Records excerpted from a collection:
━━━

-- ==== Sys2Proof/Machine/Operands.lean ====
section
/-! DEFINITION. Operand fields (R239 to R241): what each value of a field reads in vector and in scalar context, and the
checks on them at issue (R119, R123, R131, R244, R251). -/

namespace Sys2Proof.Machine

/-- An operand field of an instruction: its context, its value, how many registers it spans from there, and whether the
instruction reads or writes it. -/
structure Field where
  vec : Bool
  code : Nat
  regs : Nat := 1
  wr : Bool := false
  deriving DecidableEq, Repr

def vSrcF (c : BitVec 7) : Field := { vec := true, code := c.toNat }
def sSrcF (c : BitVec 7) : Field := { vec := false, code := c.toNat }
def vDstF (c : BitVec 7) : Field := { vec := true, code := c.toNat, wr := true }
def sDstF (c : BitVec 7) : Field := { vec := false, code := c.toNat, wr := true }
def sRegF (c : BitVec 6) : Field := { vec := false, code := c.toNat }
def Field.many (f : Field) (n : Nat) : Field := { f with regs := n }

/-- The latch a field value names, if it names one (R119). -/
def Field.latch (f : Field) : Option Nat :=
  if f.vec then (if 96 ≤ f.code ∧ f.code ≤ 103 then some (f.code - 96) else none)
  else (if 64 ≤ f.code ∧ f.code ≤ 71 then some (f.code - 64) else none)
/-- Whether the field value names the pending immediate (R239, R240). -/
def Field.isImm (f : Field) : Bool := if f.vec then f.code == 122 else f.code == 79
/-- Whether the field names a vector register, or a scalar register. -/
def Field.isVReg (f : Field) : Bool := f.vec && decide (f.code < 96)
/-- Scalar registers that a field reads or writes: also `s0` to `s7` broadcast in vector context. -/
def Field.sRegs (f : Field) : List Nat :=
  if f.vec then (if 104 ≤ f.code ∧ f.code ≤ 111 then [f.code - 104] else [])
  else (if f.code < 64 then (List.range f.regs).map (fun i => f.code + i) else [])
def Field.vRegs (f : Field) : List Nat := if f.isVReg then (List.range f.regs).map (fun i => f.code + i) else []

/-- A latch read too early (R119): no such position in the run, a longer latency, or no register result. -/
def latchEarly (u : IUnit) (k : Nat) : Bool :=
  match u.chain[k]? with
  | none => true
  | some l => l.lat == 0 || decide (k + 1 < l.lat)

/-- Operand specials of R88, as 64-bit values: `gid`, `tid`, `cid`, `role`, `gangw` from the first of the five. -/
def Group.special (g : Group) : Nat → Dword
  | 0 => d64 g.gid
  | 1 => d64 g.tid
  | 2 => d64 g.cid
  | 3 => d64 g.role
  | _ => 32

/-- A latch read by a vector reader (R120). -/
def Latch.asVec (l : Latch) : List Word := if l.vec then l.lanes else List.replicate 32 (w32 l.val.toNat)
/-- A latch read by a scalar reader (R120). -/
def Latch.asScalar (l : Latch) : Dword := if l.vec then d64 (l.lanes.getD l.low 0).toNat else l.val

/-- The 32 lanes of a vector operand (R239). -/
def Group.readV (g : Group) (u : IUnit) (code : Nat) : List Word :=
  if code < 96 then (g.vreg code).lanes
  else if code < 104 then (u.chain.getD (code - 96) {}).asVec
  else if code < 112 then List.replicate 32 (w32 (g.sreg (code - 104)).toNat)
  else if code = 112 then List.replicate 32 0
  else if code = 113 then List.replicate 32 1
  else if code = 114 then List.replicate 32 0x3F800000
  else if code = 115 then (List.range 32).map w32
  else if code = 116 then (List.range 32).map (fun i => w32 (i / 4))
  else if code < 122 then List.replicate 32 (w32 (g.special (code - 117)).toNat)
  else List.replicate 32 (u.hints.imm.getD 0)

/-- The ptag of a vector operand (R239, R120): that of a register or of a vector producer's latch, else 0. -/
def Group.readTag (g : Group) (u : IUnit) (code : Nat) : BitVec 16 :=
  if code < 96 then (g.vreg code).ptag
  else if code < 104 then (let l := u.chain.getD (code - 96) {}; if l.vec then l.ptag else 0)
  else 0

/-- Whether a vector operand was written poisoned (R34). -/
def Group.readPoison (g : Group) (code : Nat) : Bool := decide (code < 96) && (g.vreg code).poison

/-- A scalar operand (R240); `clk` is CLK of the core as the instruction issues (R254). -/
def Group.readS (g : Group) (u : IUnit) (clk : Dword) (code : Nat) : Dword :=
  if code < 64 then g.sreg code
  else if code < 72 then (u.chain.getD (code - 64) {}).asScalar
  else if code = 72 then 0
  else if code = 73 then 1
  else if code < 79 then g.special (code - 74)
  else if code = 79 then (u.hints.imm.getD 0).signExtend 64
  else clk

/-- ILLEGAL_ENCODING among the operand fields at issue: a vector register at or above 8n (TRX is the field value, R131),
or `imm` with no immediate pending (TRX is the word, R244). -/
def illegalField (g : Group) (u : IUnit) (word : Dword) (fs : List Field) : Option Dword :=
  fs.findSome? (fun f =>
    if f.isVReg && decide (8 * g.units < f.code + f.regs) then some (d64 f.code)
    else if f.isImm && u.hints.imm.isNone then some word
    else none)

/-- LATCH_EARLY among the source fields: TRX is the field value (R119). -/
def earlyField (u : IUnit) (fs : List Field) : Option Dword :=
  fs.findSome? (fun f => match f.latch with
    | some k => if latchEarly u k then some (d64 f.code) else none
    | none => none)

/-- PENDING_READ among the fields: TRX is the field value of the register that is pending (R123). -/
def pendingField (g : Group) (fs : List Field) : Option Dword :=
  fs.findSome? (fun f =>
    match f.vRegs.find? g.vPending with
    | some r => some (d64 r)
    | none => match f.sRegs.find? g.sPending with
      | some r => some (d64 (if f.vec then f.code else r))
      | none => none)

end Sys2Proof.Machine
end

━━━

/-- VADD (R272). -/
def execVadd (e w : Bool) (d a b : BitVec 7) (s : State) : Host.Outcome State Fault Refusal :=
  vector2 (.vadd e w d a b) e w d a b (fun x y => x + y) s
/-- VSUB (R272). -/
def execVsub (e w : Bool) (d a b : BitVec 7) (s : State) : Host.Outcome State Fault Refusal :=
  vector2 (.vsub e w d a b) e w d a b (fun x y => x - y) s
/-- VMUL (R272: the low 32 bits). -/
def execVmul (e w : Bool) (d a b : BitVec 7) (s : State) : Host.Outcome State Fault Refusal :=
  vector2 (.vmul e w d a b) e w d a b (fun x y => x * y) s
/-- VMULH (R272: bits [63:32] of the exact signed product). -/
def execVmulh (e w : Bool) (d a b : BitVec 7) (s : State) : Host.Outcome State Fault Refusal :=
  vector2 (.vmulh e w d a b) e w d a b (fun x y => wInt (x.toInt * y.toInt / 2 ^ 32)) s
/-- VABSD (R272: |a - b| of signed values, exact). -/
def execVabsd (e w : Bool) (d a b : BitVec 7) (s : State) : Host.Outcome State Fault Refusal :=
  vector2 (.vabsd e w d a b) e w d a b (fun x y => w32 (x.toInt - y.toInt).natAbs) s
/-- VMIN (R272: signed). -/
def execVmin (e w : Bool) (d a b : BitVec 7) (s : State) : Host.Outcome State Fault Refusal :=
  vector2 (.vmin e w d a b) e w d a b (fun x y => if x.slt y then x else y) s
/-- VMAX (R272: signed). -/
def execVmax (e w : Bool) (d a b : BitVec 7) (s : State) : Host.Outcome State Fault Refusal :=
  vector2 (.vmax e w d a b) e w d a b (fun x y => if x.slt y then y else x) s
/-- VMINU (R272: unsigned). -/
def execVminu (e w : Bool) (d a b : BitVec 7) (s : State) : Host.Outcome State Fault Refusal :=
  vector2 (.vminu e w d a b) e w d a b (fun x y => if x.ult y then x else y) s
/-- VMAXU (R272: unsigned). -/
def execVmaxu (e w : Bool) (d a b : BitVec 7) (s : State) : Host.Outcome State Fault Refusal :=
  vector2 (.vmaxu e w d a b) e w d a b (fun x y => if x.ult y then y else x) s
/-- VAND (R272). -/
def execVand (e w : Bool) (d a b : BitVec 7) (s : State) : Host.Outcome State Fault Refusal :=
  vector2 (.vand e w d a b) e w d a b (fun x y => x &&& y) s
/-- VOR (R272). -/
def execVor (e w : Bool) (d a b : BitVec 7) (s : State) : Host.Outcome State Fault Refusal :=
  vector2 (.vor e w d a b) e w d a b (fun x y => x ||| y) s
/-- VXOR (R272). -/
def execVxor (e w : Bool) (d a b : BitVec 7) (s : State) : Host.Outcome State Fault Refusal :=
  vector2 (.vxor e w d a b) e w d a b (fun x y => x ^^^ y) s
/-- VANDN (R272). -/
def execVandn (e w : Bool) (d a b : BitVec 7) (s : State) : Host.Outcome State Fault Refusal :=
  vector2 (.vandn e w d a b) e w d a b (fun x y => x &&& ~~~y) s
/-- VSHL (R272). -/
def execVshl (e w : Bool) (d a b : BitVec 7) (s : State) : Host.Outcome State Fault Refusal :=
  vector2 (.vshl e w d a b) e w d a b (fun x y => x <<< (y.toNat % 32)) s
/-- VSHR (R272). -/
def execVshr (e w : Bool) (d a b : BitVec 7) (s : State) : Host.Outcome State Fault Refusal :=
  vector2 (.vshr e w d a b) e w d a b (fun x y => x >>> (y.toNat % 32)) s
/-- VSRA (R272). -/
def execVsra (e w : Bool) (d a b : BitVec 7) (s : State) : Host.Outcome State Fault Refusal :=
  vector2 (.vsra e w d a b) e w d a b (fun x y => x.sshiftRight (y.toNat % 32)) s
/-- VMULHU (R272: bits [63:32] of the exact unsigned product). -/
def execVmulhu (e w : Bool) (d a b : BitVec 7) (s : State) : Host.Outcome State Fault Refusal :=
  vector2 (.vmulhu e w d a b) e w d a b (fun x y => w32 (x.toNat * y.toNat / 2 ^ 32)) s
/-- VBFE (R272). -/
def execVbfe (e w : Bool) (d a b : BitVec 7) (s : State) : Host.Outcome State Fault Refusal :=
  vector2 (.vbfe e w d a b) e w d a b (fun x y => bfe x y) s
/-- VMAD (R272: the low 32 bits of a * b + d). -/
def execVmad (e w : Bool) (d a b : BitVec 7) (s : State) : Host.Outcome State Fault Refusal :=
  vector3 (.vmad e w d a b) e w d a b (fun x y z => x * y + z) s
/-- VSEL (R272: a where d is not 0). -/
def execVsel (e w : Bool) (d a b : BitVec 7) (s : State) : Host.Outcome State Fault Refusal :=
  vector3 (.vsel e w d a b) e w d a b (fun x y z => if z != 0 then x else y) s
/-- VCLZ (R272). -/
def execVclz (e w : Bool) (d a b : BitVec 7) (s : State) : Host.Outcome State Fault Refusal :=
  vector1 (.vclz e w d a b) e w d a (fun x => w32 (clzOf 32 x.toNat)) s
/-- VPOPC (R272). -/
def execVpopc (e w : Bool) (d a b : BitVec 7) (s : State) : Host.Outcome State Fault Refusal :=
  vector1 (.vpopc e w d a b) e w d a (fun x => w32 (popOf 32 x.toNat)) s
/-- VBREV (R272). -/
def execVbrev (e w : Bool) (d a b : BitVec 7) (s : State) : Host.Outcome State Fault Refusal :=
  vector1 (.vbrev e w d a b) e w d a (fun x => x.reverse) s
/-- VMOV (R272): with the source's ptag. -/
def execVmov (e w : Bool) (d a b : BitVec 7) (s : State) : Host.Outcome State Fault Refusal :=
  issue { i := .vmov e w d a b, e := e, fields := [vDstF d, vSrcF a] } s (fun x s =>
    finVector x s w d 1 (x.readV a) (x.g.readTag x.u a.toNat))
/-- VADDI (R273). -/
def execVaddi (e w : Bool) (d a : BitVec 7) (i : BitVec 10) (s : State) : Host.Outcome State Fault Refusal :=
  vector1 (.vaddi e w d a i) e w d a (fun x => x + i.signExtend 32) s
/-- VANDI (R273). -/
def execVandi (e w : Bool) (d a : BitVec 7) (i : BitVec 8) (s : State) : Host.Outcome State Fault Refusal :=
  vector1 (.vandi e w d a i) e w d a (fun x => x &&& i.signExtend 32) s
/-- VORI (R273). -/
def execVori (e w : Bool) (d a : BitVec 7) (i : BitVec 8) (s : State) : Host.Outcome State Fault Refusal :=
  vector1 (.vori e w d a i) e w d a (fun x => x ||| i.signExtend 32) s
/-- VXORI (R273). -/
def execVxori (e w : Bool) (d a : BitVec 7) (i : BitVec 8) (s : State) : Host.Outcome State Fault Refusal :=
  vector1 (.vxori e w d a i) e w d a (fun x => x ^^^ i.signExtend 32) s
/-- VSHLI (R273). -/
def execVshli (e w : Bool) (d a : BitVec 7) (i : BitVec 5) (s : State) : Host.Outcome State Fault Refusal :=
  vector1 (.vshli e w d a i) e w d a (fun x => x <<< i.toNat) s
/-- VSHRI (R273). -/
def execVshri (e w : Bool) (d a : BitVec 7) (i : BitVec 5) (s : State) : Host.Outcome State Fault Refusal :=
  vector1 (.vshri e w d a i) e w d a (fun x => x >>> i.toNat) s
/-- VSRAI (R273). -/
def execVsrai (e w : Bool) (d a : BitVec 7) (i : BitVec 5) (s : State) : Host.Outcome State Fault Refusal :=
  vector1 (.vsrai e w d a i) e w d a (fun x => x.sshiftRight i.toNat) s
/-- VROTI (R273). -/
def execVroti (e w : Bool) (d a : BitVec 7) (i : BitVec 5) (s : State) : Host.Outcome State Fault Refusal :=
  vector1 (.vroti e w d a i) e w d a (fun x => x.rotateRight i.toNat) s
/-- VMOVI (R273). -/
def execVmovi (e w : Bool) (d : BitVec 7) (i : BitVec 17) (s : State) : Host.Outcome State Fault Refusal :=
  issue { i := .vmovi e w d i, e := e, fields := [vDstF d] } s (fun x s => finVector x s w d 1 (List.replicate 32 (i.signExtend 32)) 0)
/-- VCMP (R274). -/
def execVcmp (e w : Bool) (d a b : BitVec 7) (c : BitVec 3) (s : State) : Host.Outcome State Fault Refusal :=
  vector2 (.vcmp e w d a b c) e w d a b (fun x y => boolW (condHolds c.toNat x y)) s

━━━

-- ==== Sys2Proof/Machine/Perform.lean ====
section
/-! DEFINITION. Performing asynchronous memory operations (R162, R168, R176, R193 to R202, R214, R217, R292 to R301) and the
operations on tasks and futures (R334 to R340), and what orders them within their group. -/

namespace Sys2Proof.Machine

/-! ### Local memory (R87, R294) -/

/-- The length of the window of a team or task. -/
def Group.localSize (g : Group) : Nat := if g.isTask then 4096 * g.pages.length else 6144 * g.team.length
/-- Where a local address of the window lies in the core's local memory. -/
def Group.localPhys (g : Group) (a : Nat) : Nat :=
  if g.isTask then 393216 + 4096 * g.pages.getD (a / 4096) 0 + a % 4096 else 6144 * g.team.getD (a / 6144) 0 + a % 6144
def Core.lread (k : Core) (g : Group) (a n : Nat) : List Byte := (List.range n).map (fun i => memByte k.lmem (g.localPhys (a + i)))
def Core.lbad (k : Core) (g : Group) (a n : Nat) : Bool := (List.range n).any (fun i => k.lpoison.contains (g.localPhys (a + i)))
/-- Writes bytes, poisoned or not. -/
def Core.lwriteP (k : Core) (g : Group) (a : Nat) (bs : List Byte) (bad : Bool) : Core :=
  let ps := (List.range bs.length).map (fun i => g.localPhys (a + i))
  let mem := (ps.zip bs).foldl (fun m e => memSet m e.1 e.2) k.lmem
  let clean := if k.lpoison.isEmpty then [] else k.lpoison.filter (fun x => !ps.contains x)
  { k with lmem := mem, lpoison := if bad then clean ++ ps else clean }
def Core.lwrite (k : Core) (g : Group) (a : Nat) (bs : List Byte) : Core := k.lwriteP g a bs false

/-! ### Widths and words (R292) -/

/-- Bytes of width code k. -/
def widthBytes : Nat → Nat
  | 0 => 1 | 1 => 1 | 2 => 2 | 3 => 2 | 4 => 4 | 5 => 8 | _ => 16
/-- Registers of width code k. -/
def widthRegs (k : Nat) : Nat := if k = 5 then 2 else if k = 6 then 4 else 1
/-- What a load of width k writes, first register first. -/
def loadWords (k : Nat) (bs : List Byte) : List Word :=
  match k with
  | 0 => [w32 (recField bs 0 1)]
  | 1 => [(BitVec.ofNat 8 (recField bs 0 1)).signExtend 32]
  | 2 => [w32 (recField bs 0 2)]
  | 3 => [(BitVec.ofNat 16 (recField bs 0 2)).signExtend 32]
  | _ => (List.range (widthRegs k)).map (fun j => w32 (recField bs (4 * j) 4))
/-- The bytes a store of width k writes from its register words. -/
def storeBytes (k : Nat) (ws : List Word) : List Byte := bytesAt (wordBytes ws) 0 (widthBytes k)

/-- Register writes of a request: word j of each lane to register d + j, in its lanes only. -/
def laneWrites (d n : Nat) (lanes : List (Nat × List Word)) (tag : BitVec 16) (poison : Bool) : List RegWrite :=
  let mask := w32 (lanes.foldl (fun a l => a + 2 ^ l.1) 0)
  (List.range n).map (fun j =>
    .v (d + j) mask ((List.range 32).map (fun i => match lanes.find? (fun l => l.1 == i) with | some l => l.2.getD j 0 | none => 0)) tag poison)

━━━

◆ **Task objective**
The expected answer is an exact copy of the lines above, beginning at the line with "def execVminu (e" and ending at the line with "VAND (R272). -/", with both ends in.

◆ **Written answer**
def execVminu (e w : Bool) (d a b : BitVec 7) (s : State) : Host.Outcome State Fault Refusal :=
  vector2 (.vminu e w d a b) e w d a b (fun x y => if x.ult y then x else y) s
/-- VMAXU (R272: unsigned). -/
def execVmaxu (e w : Bool) (d a b : BitVec 7) (s : State) : Host.Outcome State Fault Refusal :=
  vector2 (.vmaxu e w d a b) e w d a b (fun x y => if x.ult y then y else x) s
/-- VAND (R272). -/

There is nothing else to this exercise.